Junk food and fizzy drinks will be banned from hospital vending machines following a landmark decision by the Welsh Assembly Government.
The move will also see other food providers in Welsh hospitals, such as the Women’s Royal Voluntary Service, encouraged to stock healthier options.
Almost 20% of 13-year-old children in Wales are overweight or obese – the highest in the UK and one of the highest in the world. Six out of 10 men and five out ten women in Wales are also either overweight or obese.
Pilot schemes will also run in leisure centres across Wales to provide healthier food and drinks in vending machines, instead of crisps and chocolate.
My instant reaction to the decision was that it was a simple, common sense solution to a problem.
Then I noted to comment of Chris Cheyette, a specialist dietician, who said: “It is important that the NHS does promote health and wellbeing and is seen to promote healthy foods.
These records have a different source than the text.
/-- The last member has written its record: the gang's cores are freed, and the slice is ready or waits (17 R421, 04 R81, R82). -/
def State.leaveDone (s : State) (kernel slice die : Nat) : State :=
  let ms := s.members kernel slice
  let waits := ms.filterMap (fun m => match (s.core m).run with
    | some q => (match q.leave with | some l => s.leaveWait kernel slice q.rank die (!q.again.isEmpty) l | none => none)
    | none => none)
  let gave := (ms.filter (fun m => !(s.core m).kept.isEmpty)).map (fun m => ((s.core m).rank, (s.core m).kept))
  let forks := (ms.filter (fun m => (s.core m).forkTrap != .none)).map (fun m => ((s.core m).rank, (s.core m).forkTrap))
  let marks := ms.filterMap (fun m => (s.core m).run.map (fun q => (q.rank, q.budgetMark, q.marked)))
  let again := ms.flatMap (fun m => match (s.core m).run with | some q => q.again | none => [])
  -- a child that has completed meanwhile gives its word
  let words := s.kernels.filterMap (fun (p : Nat × Kernel) => p.2.childWord kernel slice)
  let s1 := ms.foldl (fun s m => s.vacate m) s
  let st : RecState := match waits with | w :: _ => .waiting w | [] => .queued
  let s2 := { s1 with kernels := s1.kernels.map (fun (p : Nat × Kernel) =>
    (p.1, if (p.2.childWord kernel slice).isSome then { p.2 with parent := none } else p.2)) }
  s2.modRecs (fun r => r.kernel == kernel && r.slice == slice && r.st == .started)
    (fun r => { r with
      st := st, readySince := if st = .queued then some s.ns else none, bound := [], waits := gave, words := r.words ++ words, forks := forks, marks := marks, again := again, home := die })

/-- CONTEXT_RECORD_WRITE: core `core`, drained, writes its record as a release at `.mod` and gives up its slice. -/
def execContextRecordWrite (s : State) : Result :=
  let n := s.about.core
  let d := dieOf n
  .next (match (s.core n).run with
    | none => s
    | some r => match (s.die d).recs.find? (fun x => x.kernel == r.kernel && x.slice == r.slice && x.st == .started) with
      | none => s
      | some rec_ =>
        if !s.mayWriteRecord n r rec_ then s
        else
          let s := s.release n
          let i := s.freeCtx d
          let s1 := s.putRecordAt d (s.ctxBase d i) (recordSpans (s.core n).mx.dead (s.core n).trap.active) (s.core n).record
          let s2 := (s1.modDie d (fun x => { x with ctxUsed := x.ctxUsed ++ [i] })).modRecs
            (fun x => x.kernel == r.kernel && x.slice == r.slice && x.st == .started)
            (fun x => { x with
              ctx := x.ctx ++ [(r.rank, i)], home := d
              progress := x.progress.filter (fun p => p.1 != r.rank) ++ [(r.rank, if r.ended then r.last + 1 else r.ordinal)] })
          if rec_.ctx.length + 1 < r.width then s2 else s2.leaveDone r.kernel r.slice d)

/-- LONG_WAIT_YIELD: the slice on core `core` has been blocked for longer than YIELDTHR and gives up its core, once a context record is
free (04 R82, 15 R380, 17 R427). A reach of a wired barrier is withdrawn. -/
def execLongWaitYield (s : State) : Result :=
  let n := s.about.core
  let k := s.core n
  let us := bitsOf (s.die (dieOf n)).cfg.schedcfg 16 16
  .next (match k.run, k.wait.since with
    | some r, some t =>
      let atBarrier := match k.reached with | some m => decide (m < 8) | none => k.atSync
      let past := match k.reached with | some m => decide (8 ≤ m) | none => false
      if r.leave.isSome ∨ s.ns ≤ t + 1000 * us ∨ (k.wait.answer.isSome && !atBarrier) = true ∨ past = true ∨ !s.ctxFree (dieOf n) then s
      else
        let s1 := if k.reached.isSome then s.withdraw n else s
        let s2 := s1.mapWaits (fun m => m.ofSlice r.kernel r.slice && (match m.who with | some w => w.rank == r.rank | none => false))
          (fun m => some { m with watch := true })
        ((s2.modRun n (fun q => { q with leave := some .longWait, preempt := false })).modCore n (fun k =>
          { k.dropGroup with pc := if k.grp.active then k.grp.start else k.pc })).markGang n
    | _, _ => s)

/-- Member `i` of a slice that resumes loads its record on the core bound to it (17 R423), with the words its children gave it and its
interrupted wait. Engine writes delivered meanwhile come after its first bundle (R422). -/
def State.resumeMember (s : State) (rec_ : SliceRec) (kern : Kernel) (i : Nat) : State :=
  let n := nth 0 rec_.bound i
  match rec_.ctx.find? (fun c => c.1 == i) with
  | none => s
  | some (_, x) =>
    let cells := s.recordCells (s.ctxBase rec_.home x)
    let last := sliceLast kern.record rec_.slice
    let ord := match rec_.progress.find? (fun p => p.1 == i) with | some p => p.2 | none => sliceFirst kern.record rec_.slice
    let (owed, marked) := match rec_.marks.find? (fun p => p.1 == i) with | some p => p.2 | none => (false, none)
    let run : Run := ⟨rec_.kernel, rec_.slice, min ord last, last, i, rec_.bound.length, kern.priv, rec_.deadline, owed, false, none,
      decide (last < ord), marked, []⟩
    let kept := match rec_.waits.find? (fun p => p.1 == i) with | some p => p.2 | none => []
    let words := if i = 0 then rec_.words else []
    let s1 := s.modCore n (fun k =>
      let k1 := Core.load k.idle cells
      { k1 with
        regs := words.foldl (fun (r : Regs) v => r.commit (.w v.1) (.word v.2)) k1.regs
        wpend := words.foldl (fun (l : List Nat) v => l.erase v.1) k1.wpend
        run := some run, wait := Wait.none, kept := kept, holdUntil := k.cycle, resuming := true
        forkTrap := match rec_.forks.find? (fun p => p.1 == i) with | some p => p.2 | none => .none })
    s1.acquire n .mod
Vending machines should offer healthy options, but should we be taking away people’s right to choice?”
So is this common sense or yet another move along the road to a nanny state?
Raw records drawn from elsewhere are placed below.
-- ==== Sys2Proof/Machine/Complete.lean ====
section
/-!
DEFINITION. The completion of a group (05 R95, R97): its writes and operations take effect in order, an image is taken (07 R161), and the
sequencer goes on (06 R139, 07 R144 to R159, 02 R27).
-/
namespace Sys2Proof.Machine

open Sys2Proof

/-! ## Operations of a completed group -/

/-- The bytes a global load has when it takes its place in issue order: dirty bytes of its core's L1, and clean ones where the whole
8-byte word is valid (14 R334) and no earlier load of it is under way (R337). -/
def Core.l1Bytes (k : Core) (g : GLoad) : List (Option Byte) :=
  let waits := k.gloads.any (fun j => j.near g.pa g.size)
  let valid (a : Nat) : Bool := (Sparse.find? k.l1 a).isSome
  (List.range g.size).map (fun i =>
    let w := (g.pa + i) / 8 * 8
    match Sparse.find? k.l1 (g.pa + i) with
    | none => none
    | some x =>
      let whole := (List.range 8).all (fun j => decide (w + j < g.pa ∨ g.pa + g.size ≤ w + j) || valid (w + j))
      if x.dirty || (whole && !waits) then some x.val else none)

/-- A global load takes its place in issue order: bytes of its core's own L1 are read now (12 R290), a device register too (09 R206). A
load that L1 serves whole leaves L1 as it is. -/
def State.beginLoad (s : State) (n : Nat) (g : GLoad) : State :=
  let k := s.core n
  let g1 := { g with after := k.fenceAt, epoch := k.epoch, fence := k.fences }
  if g.device then s.setCore n { k with gloads := k.gloads ++ [{ g1 with own := (leBytes 8 (s.readReg g.pa).toNat).map some }] }
  else if g.raw then
    if unstated g.pa then
      { s.setCore n { k with gloads := k.gloads ++ [{ g1 with own := (freeBytes s.free g.size).map some }] } with free := s.free + g.size }
    else s.setCore n { k with gloads := k.gloads ++ [{ g1 with own := List.replicate g.size none }] }
  else
    let own := k.l1Bytes g
    s.setCore n { k with gloads := k.gloads ++ [{ g1 with own := own, raw := own.all (·.isSome) }] }

/-- An LS store to a range L1 does not cache. MRAM is written by `MUPD` and the BTE alone (09 R202, 14 R335), and a range with no stated contents
keeps nothing (notes/assumptions/9.md). -/
def State.rawStore (s : State) (n pa : Nat) (bs : List Byte) : State :=
  if unstated pa || rangeOf pa == .mram then s
  else ((s.serveLoads n (fun g => g.near pa bs.length)).landFirst n).putBytes pa bs

/-- An LS store to global memory: earlier loads of the same words are served first (09 R226), then L1 takes the bytes (12 R290). -/
def State.cacheStore (s : State) (n pa : Nat) (bs : List Byte) : State :=
  ((s.serveLoads n (fun g => g.near pa bs.length)).modCore n (fun k => { k with l1 := l1Store k.fences k.l1 pa bs })).fitL1 n (pa / 64)

/-- Bytes on their way to memory, those of global memory apart from those that land in a stated cycle. -/
def Core.land (k : Core) (path : Path) (due : Nat) (cells : List MByte) (held : Option (Nat × List MByte)) : Core :=
  let part (far : Bool) : List Landing :=
    let here (cs : List MByte) : List MByte := cs.filter (fun c => isGlobal c.pa == far)
    if (here cells).isEmpty then [] else [⟨due, here cells, k.fences, k.rels, path, held.map (fun h => (h.1, here h.2)), false⟩]
  { k with landings := k.landings ++ part false ++ part true }

/-- The output bytes of a group whose last bundle issued in cycle t are held no more (11 R270). -/
def Core.unhold (k : Core) (t : Nat) : Core :=
  { k with landings := k.landings.map (fun l => match l.held with
    | some (c, cs) => { l with held := none, due := max l.due (t + 1), cells := if t < c then cs else l.cells }
    | none => l) }

/-- The physical ranges of a range of virtual addresses as CFLUSH and CINV find them (09 R233): unmapped, sealed and window bytes
are left out. -/
def State.flushSpans (s : State) (n : Nat) (va : Word) (len : Nat) : List (Nat × Nat) :=
  let lo := va.toNat
  let hi := lo + len
  (List.range ((hi + 65535) / 65536 - lo / 65536)).filterMap (fun i =>
    let u := (lo / 65536 + i) * 65536
    let a := max lo u
    let b := min hi (u + 65536)
    match placeOf n (BitVec.ofNat 64 a) with
    | .virt => match s.xlate n (BitVec.ofNat 64 a) with
      | .ok pa _ _ => if s.inGlove pa then none else some (pa, b - a)
      | _ => none
    | _ => none)

/-- CFLUSH and CINV (09 R233). The 8-byte words that meet the range go home whole (14 R334). -/
def State.flushRange (s : State) (n : Nat) (σ : Scope) (va : Word) (len : Nat) (void : Bool) : State :=
  if σ = .core ∨ len = 0 then s
  else
    let spans := s.flushSpans n va len
    let hit (a : Nat) : Bool := spans.any (fun p => decide (p.1 ≤ a ∧ a < p.1 + p.2))
    let s1 := s.flushL1 n (fun a => (List.range 8).any (fun i => hit (a / 8 * 8 + i)))
    if void then s1.modCore n (fun k => { k with l1 := k.l1.filter (fun p => !hit p.1) }) else s1

/-- Operations on memory words push the core's dirty bytes of the word first (12 R293). -/
def SyncOp.onWord (o : SyncOp) : Bool :=
  match o with
  | .atomic _ _ _ | .aswp _ _ | .acas _ _ _ | .red _ _ _ | .wmon _ _ _ _ | .sigdec _ _ => true
  | _ => false

/-- w registers of a core that an engine will write (17 R422). -/
def State.expect (s : State) (n : Nat) (ws : List Nat) : State := s.modCore n (fun k => { k with wpend := k.wpend ++ ws })

/-- A message of a group leaves the core; it waits for what the core's releases cover. -/
def State.post (s : State) (n : Nat) (m : SyncMsg) : State :=
  let s1 := if m.op.onWord then (s.readAhead n).pushWord n m.addr else s.readAhead n
  let s2 := s1.expect n (match m.reply with | .w a b => a.toList ++ b.toList | _ => [])
  { s2 with msgs := s2.msgs ++ [{ m with after := (s2.core n).rels }] }

/-- One operation of core n's group, whose last bundle issued in cycle t, or, when `ahead`, is still to issue. -/
def State.applyOp (ahead : Bool) (s : State) (n t : Nat) (who : Who) (o : Op) : State :=
  match o with
  | .tileStore issued pa bs => s.modCore n (fun k => k.land (.ls issued) (max issued t + 1) (fullCells pa bs) none)
  | .rawStore pa bs => s.rawStore n pa bs
  | .land path due cells => s.modCore n (fun k => k.land path (max due (t + 1)) cells (if ahead && path.isMx then some (0, []) else none))
  | .drained ps at_ due held passed => s.modCore n (fun k => if ahead then k.land (.mx ps) (max due (t + 1)) held (some (at_, passed))
    else k.land (.mx ps) (max due (t + 1)) (if t < at_ then passed else held) none)
  | .globalStore pa bs => s.cacheStore n pa bs
  | .devStore off v => s.writeReg off v
  | .gload g => s.beginLoad n g
  | .nload g => s.modCore n (fun k => { k with
      nloads := k.nloads ++ [{ g with due := max g.due (t + 1), fence := k.fences, rels := k.rels, epoch := k.epoch }]
      inflight := k.inflight ++ g.dests.map (fun d => ⟨.z d.1, .wait g.readAt, max g.due (t + 1), false⟩) })
  | .miss u => s.missOn n u
  | .prefetch level pa => s.prefetch level pa
  | .touch secs => secs.foldl (fun s x => s.fetchSector (64 * x) false) s
  | .fence => s.fence n
  | .phase σ => ((s.fence n).release n).acquire n σ
  | .release _ => s.release n
  | .acquire σ => s.acquire n σ
  | .cflush σ va len => s.flushRange n σ va len false
  | .cinv σ va len => s.flushRange n σ va len true
  | .accCommit p => s.modCore n (fun k => { k with accPend := k.accPend ++ [{ p with due := max p.due (t + 1) }] })
  | .wland w v due => s.modCore n (fun k => { k with inflight := k.inflight ++ [⟨.w w, .word v, max due (t + 1), true⟩] })
  | .sync m => s.post n m
  | .bte kind wd block issued => (s.expect n wd.toList).acceptBte n who kind wd block issued
  | .attn wd block issued => (s.expect n wd.toList).acceptAttn n who wd block issued
  | .launch waits va lines wd =>
    { s.expect n [wd] with launches := s.launches ++ [⟨who, wd, waits, va, lines, (s.core n).rels⟩] }
  | .strgBar sel word main status =>
    let (a, b) := s.strgBar n sel word
    let regs := (main.map (fun w => (w, a))).toList ++ (status.map (fun w => (w, b))).toList
    let s1 := s.expect n (main.toList ++ status.toList)
    { s1 with replies := s1.replies ++ [⟨who, regs, none, false⟩] }
  | .mupd op wd block => (s.expect n wd.toList).mupd who op wd block
  | .wrsys num v => if num = 0x11 then s.modCore n (fun k => { k with trap := { k.trap with tpc := v } }) else s
  | .ckpt _ | .ckptL => s

/-- The operations of a group in issue order. -/
def State.applyOps (ahead : Bool) (s : State) (n t : Nat) (who : Who) (os : List Op) : State := os.foldl (fun s o => State.applyOp ahead s n t who o) s

/-- The dead mark after a group's operations (07 R164). -/
def deadAfter (dead : Bool) (ops : List Op) : Bool :=
  ops.foldl (fun d o => match o with | .ckptL => true | .accCommit _ => false | _ => d) dead

/-! ## The sequencer -/

/-- Copies that name an index register become void when the sequencer has changed it (06 R136): a level pushed, popped or advanced. -/
def voidLevels (old new : List LoopLevel) (cycle : Nat) (ps : Sparse Port) : Sparse Port :=
  (List.range 6).foldl (fun ps i =>
    if (old[i]?).map (·.index) = (new[i]?).map (·.index) then ps else voidPorts ps (.i i) cycle) ps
I’ll stick with my initial reaction and applaud the Assembly’s move.
It might cause some consternation amongst those who believe we are being molly-coddled by government. Equally, it might ruffle a few feathers in the food vending industry which now has to come up with healthier products to place in machines.
But it makes sense that those attempting to promote a healthier lifestyle – such as hospitals and leisure centres – should practice what they preach.
People will still have a choice, they can go and get their junk elsewhere – there are plenty of other places willing to feed their need.